Photos of the authors

From left to right: Bradford Hardin, K.C. Halm, Aisha Smith, and Matt Jedreski (photos courtesy of David Wright Tremaine LLP)

DOJ, FTC, CFPB, and EEOC Announce Joint Commitment to Use Existing Consumer Protection and Employment Authority to Oversee Use of Artificial Intelligence

On April 25, 2023, the Federal Trade Commission (FTC), the Civil Rights Division of the U.S. Department of Justice (DOJ), the Consumer Financial Protection Bureau (CFPB), and the U.S. Equal Employment Opportunity Commission (EEOC) released a joint statement highlighting their commitment to “vigorously use [their] collective authorities to protect individuals” with respect to artificial intelligence and automated systems (AI), which have the potential to negatively impact civil rights, fair competition, consumer protection, and equal opportunity.
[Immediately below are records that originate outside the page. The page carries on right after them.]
-- ==== Sys2Proof/Machine/Command.lean ====
section
/-! DEFINITION. The host commands, `IDLE`, and the micro-operations of the command layer.
Spec: `40_commands.md`. -/

namespace Sys2Proof.Machine

/-- `ENCRYPT` (R100, R106): the call starts; its sequence is what the micro-operations follow. -/
def execEncrypt (s : State) : Result := startCall (some .encrypt) s

/-- `DECRYPT` (R101, R106). -/
def execDecrypt (s : State) : Result := startCall (some .decrypt) s

/-- `ENC_BYTES` (R104, R106). -/
def execEncBytes (s : State) : Result := startCall (some .encBytes) s

/-- `DEC_BYTES` (R105, R106). -/
def execDecBytes (s : State) : Result := startCall (some .decBytes) s

/-- The operation a `CMD` value asks for, `none` for an illegal one (R81, R90). -/
def opOfCommand (v : BitVec 8) : Option Op :=
  match decodeCommand v with
  | .ok i => commandOp i
  | .error _ => none

/-- `IDLE` (R106): without a `CMD` write the engine stays idle; with one, the call starts. -/
def execIdle (s : State) : Result :=
  match s.cmd with
  | none => .next s
  | some v => startCall (opOfCommand v) s

/-- `LOADP` (R102). -/
def execLoadp (s : State) : Result :=
  need .desc s.desc fun d =>
  need .w s.w fun w =>
  if fits (loadLimit s.cfg w d.op) d.pIn.toNat then
    need .payload (takeExact d.payload d.pIn.toNat) fun bytes =>
    .next (goto (afterLoad d.op) { s with buf := writeBytes s.buf 0 bytes, len := some d.pIn.toNat })
  else raise .arg s

/-- `LENCHK` (R103). -/
def execLenchk (s : State) : Result :=
  need .w s.w fun w =>
  need .len s.len fun len =>
  if len % blockBytes w = 0 then .next (goto .ksel s) else raise .arg s

/-- `STOREP` (R107). -/
def execStorep (s : State) : Result :=
  need .len s.len fun len =>
  need .buf (readBytes s.buf 0 len) fun bytes =>
  deliver bytes s

end Sys2Proof.Machine
end

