/-- R44, R51, R68, U15: HOST reads the result and every register while `BUSY = 0`, and `STATUS` at any time.  That `CMD` and the four
input registers are answered with their values while `BUSY = 1` too is the model's (DEDUCED, log 19: R44 without a condition;
R71 lets HOST read `STATUS` only then, which `MoveAllowed` says).  No read changes anything but what HOST is answered, and whatever a read is answered (a free value included,
log 6), it is answered the same again, also after other reads and, where an output is read, after writes of inputs. -/
def Obligations.HostReads : Prop :=
  ∀ (s : State) (rest : List HostMove),
    (∀ r, r ∈ [HostReg.cmd, .status, .wIn, .rIn, .klenIn, .plenIn] → s.host = .readReg r :: rest →
      step s = .next { s with
        host := rest,
        rdata :=
          (match r with
          | .cmd => 0#32
          | .status => (statusReg s).setWidth 32
          | .wIn => s.wIn
          | .rIn => s.rIn
          | .klenIn => s.klenIn
          | .plenIn => s.plenIn
          | .errcode | .olen => s.rdata) }) ∧
    (s.busy = false →
      (s.host = .readReg .errcode :: rest → step s = .next { s with host := rest, rdata := s.errcode.setWidth 32 }) ∧
      (s.host = .readReg .olen :: rest → step s = .next { s with host := rest, rdata := s.olen })) ∧
    (∀ k v, s.busy = false → k < s.olen.toNat → Memory.read s.outmem k = some v →
      (∀ cap, s.cfg.bufCap = some cap → k < 2 * cap) → s.host = .readOutmem k :: rest →
        step s = .next { s with host := rest, rdata := v.setWidth 32 }) ∧
    ∀ m t, s.host = m :: rest → ((∃ r, m = .readReg r) ∨ ∃ k, m = .readOutmem k) → step s = .next t →
      t = { s with host := rest, rdata := t.rdata } ∧
        (∀ x rest', step { s with host := m :: rest', rdata := x } = .next { t with host := rest' }) ∧
        (m ∈ [HostMove.readReg .errcode, .readReg .olen] ∨ (∃ k, m = .readOutmem k) →
          ∀ x rest' w r b p km im sup,
            step { s with
                host := m :: rest', rdata := x, wIn := w, rIn := r, klenIn := b, plenIn := p, keymem := km, inmem := im,
                supply := sup } =
              .next { t with
                host := rest', wIn := w, rIn := r, klenIn := b, plenIn := p, keymem := km, inmem := im, supply := sup })
end

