-- ==== Sys2Proof/Laws/Outcome.lean ====
section
/-! SUPPORT. What the shared operations on outcomes can answer: one lemma each, which a proof cites instead of
unfolding the operation. -/

namespace Sys2Proof.Machine

@[simp] theorem need_some {α : Type} (loc : Loc) (v : α) (f : α → Result) : need loc (some v) f = f v := rfl

@[simp] theorem need_none {α : Type} (loc : Loc) (f : α → Result) :
    need loc none f = .fault (.noValue loc) := rfl

theorem need_eq_next {α : Type} {loc : Loc} {x : Option α} {f : α → Result} {t : State} :
    need loc x f = .next t ↔ ∃ v, x = some v ∧ f v = .next t := by
  cases x <;> simp

/-- A read of a register known to hold `v`; unlike rewriting the register itself, this leaves the rest of the state alone. -/
theorem need_of_eq {α : Type} {loc : Loc} {x : Option α} {v : α} {f : α → Result} (h : x = some v) :
    need loc x f = f v := by rw [h, need_some]

/-- A read of a register that holds some value goes on as it would for every value. -/
theorem need_of_isSome {α : Type} {loc : Loc} {x : Option α} {f : α → Result} {r : Result} (h : x.isSome = true)
    (hf : ∀ v, f v = r) : need loc x f = r := by
  obtain ⟨v, rfl⟩ := Option.isSome_iff_exists.1 h
  exact hf v

@[simp] theorem inSpace_true (loc : Loc) (k : Result) : inSpace loc true k = k := rfl

theorem inSpace_eq_next {loc : Loc} {ok : Bool} {k : Result} {t : State} :
    inSpace loc ok k = .next t ↔ ok = true ∧ k = .next t := by
  cases ok <;> simp [inSpace]

/-- `raise` always goes on, to `FAIL`, with the kind handed over and nothing else changed. -/
theorem raise_eq (e : FailKind) (s : State) :
    raise e s = .next { s with kind := some e, ph := 0x17#5 } := rfl

/-- A `CMD` write during a call changes nothing but that it has been taken (R248). -/
theorem startCall_of_busy (op : Option Op) {s : State} (h : s.busy = true) : startCall op s = .next { s with cmd := none } := by
  simp [startCall, h]

/-- A command starts its call: the descriptor is latched, what HOST supplied is used up, and `VALIDATE` is next (R106, R243,
R249). -/
theorem startCall_command (op : Op) {s : State} (h : s.busy = false) :
    startCall (some op) s =
      .next
        { clearInternal (flagsStart s) with
          cmd := none, desc := some (latch op s), kind := none, supply := .nothing, ph := 0x01#5 } := by
  rw [startCall, h]
  rfl

/-- An illegal `CMD` value goes to `FAIL` with `E_ARG`, nothing latched (R90). -/
theorem startCall_illegal {s : State} (h : s.busy = false) :
    startCall none s =
      .next
        { clearInternal (flagsStart s) with
          cmd := none, desc := none, kind := some .arg, supply := .nothing, ph := 0x17#5 } := by
  rw [startCall, h]
  rfl

/-- `FAIL` leaves nothing internal with a value. -/
theorem clearInternal_failCall (e : FailKind) (s : State) : clearInternal (failCall e s) = failCall e s := rfl

/-- `FINISH` leaves nothing internal with a value. -/
theorem clearInternal_finishCall (s : State) : clearInternal (finishCall s) = finishCall s := rfl

/-- A step without a coming move of HOST is a step of ENGINE. -/
theorem step_of_host_nil {s : State} (h : s.host = []) : step s = engineStep s := by
  simp [step, h]

/-- A step with a coming move of HOST is that move. -/
theorem step_of_host_cons {s : State} {m : HostMove} {rest : List HostMove} (h : s.host = m :: rest) :
    step s = moveStep m { s with host := rest } := by
  simp [step, h]

/-- What `deliver` can answer. -/
theorem deliver_eq_next {out : List Byte} {s t : State} :
    deliver out s = .next t ↔
      fits (windowCap s.cfg .outmem) out.length = true ∧
      t = goto .finish { s with outmem := writeBytes s.outmem 0 out, olen := olenOf out.length } := by
  rw [deliver, inSpace_eq_next, Host.Outcome.next.injEq]
  exact and_congr_right fun _ => eq_comm

/-- Whatever `OLEN` holds, it is at most the length of the result. -/
theorem olenOf_le (n : Nat) : (olenOf n).toNat ≤ n := by
  unfold olenOf
  split
  · rw [BitVec.toNat_ofNat]
    exact Nat.mod_le _ _
  · have := (Config.freeOlen n).isLt
    omega

/-- A smaller length fits too. -/
theorem fits_mono {c : Option Nat} {a b : Nat} (h : fits c b = true) (hab : a ≤ b) : fits c a = true := by
  cases c with
  | none => rfl
  | some c =>
    simp only [fits, decide_eq_true_eq] at h ⊢
    omega

/-- What fits `BUF` fits `OUTMEM` twice over (R45). -/
theorem fits_outmem {c : Config} {a : Nat} (h : fits c.bufCap a = true) : fits (windowCap c .outmem) (2 * a) = true := by
  cases hc : c.bufCap with
  | none => simp [windowCap, fits, hc]
  | some cap =>
    simp only [fits, hc, decide_eq_true_eq] at h
    simp only [windowCap, hc, Option.map_some, fits, decide_eq_true_eq]
    omega

/-- The length of a result that fits 32 bits is what `OLEN` holds. -/
theorem olenOf_toNat {n : Nat} (h : n < 2 ^ 32) : (olenOf n).toNat = n := by
  rw [olenOf, if_pos h, BitVec.toNat_ofNat]
  exact Nat.mod_eq_of_lt h

end Sys2Proof.Machine
end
These regulators intend to use their existing authority to enforce consumer protection and employment laws, which apply regardless of the technology used for making decisions or delivering products and services. The joint statement outlines several key areas of focus for the agencies – ensuring that AI does not result in discriminatory outcomes, protecting consumers from unfair, deceptive, or abusive acts or practices (UDAAP), preventing anticompetitive practices that may be facilitated or exacerbated by AI, and promoting responsible and transparent development of AI systems. Rather than operate as if AI is unregulated, businesses should ensure their use of AI complies with existing laws and regulations.